NASA hopes to find out 11 years from now

Jon Peddie

During a recent meeting at Johns Hopkins Applied Physics Lab (APL) in Laurel, Maryland, Josh Steele, an APL Senior Science Applications Developer, spoke about the adventurous project to launch a drone to Saturn’s moon, Titan.

Titan is an enticing target, and unlike any other place in the solar system, it has a nitrogen-based atmosphere like Earth. But, unlike Earth, it has methane clouds and rain. Other organics also form in the atmosphere and fall like light snow. But the intriguing part is that the moon’s weather has complex organics, energy, and water like what may have sparked life on our planet.

Larger than Mercury, Titan is the second-largest moon in our solar system. It is about 1.4 billion kilometers (886 million miles) from the Sun, 10 times farther than Earth.
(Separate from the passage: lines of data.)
-- ==== Sys2Proof/Machine/Operands.lean ====
section
/-! DEFINITION. Access to the byte stores, and the operand forms of the units: bounds of a unit, of its body and of its chunks
(spec 20_memory.md R50, R56, R70; 44_packetizer.md R157, R158). -/

namespace Sys2Proof.Machine

/-! ### The byte stores -/

/-- The cells of the bytes `bs` from the offset `off` on. -/
def cellsFrom : Nat → List Byte → Memory
  | _, [] => []
  | off, b :: bs => (off, b) :: cellsFrom (off + 1) bs

/-- A store that holds exactly `bs` (whole-store write, R70). -/
def Memory.ofBytes (bs : List Byte) : Memory := cellsFrom 0 bs

/-- All bytes of a store, in increasing offset order (R51). -/
def Memory.bytes (m : Memory) : List Byte := m.map Prod.snd

/-- `Append(S, v)`: write `v` at the length, and the length grows by `|v|` (00_scope.md R11). -/
def Memory.append (m : Memory) (v : List Byte) : Memory := m ++ cellsFrom m.length v

/-- The byte at one offset; none where no such offset exists (R50). A read has no side effect (R58). -/
def Memory.read : Memory → Nat → Option Byte
  | [], _ => none
  | (a, b) :: m, off => if a = off then some b else Memory.read m off

/-- `MemRead(S + off, n)`: `n` bytes in increasing offset order; none if one of the offsets does not exist (R11, R50). -/
def Memory.readRange : Memory → Nat → Nat → Option (List Byte)
  | _, _, 0 => some []
  | [], _, _ + 1 => none
  | (a, b) :: m, off, n + 1 =>
    if a = off then (Memory.readRange m (off + 1) n).map (b :: ·) else Memory.readRange m off (n + 1)

/-- The canonical form: exactly the offsets `0 .. length - 1`, strictly rising (R50). -/
def Memory.wf (m : Memory) : Bool := m.map Prod.fst == List.range m.length

/-! ### Bounds -/

/-- A packet has 13 to `14 + MAX_PAYLOAD` bytes (10_state.md R34, 30_encoding.md R89). -/
abbrev packetSized (c : Params) (pkt : Packet) : Prop := 13 ≤ pkt.length ∧ pkt.length ≤ 14 + c.maxPayload

/-- `len`, the length of the body of the unit `[nalStart, nalEnd)` (R157). -/
def bodyLen (nalStart nalEnd : Nat) : Nat := nalEnd - nalStart - 1

/-- `n`, the number of chunks: 1 when `len = 0`, else `ceil(len / MAX_PAYLOAD)` (R157, R174). -/
def chunkCount (maxPayload len : Nat) : Nat :=
  if emptyBody len then 1 else (len + maxPayload - 1) / maxPayload

/-- `lo(k)`, the offset of the first byte of chunk `k` (R158). -/
def chunkLo (maxPayload nalStart k : Nat) : Nat := nalStart + 1 + k * maxPayload

/-- `hi(k)`, the offset one past chunk `k` (R158). -/
def chunkHi (maxPayload nalStart nalEnd k : Nat) : Nat :=
  min (chunkLo maxPayload nalStart k + maxPayload) nalEnd

end Sys2Proof.Machine
end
Because it is so far from the Sun, it's surface temperature is around -179 degrees Celsius (-290 degrees Fahrenheit), and it's surface pressure is 50% higher than Earth’s—not recommended as a vacation spot.

Titan has long intrigued astrophysicists, astronomers, and scientists. It was discovered on March 25, 1655, by the Dutch astronomer Christiaan Huygens. We got our first close look at it over four and half years ago, on Christmas 2004, when NASA’s Cassini spacecraft sent a probe named after the astronomer to the moon’s surface. It landed in one piece and revealed a world analogous to a primordial Earth. Speculation about the moon has raged since.

Into this mysterious world, NASA will send Dragonfly, an autonomous drone with cameras, sensors, drills, and a small chemical lab, to analyze the diggings. 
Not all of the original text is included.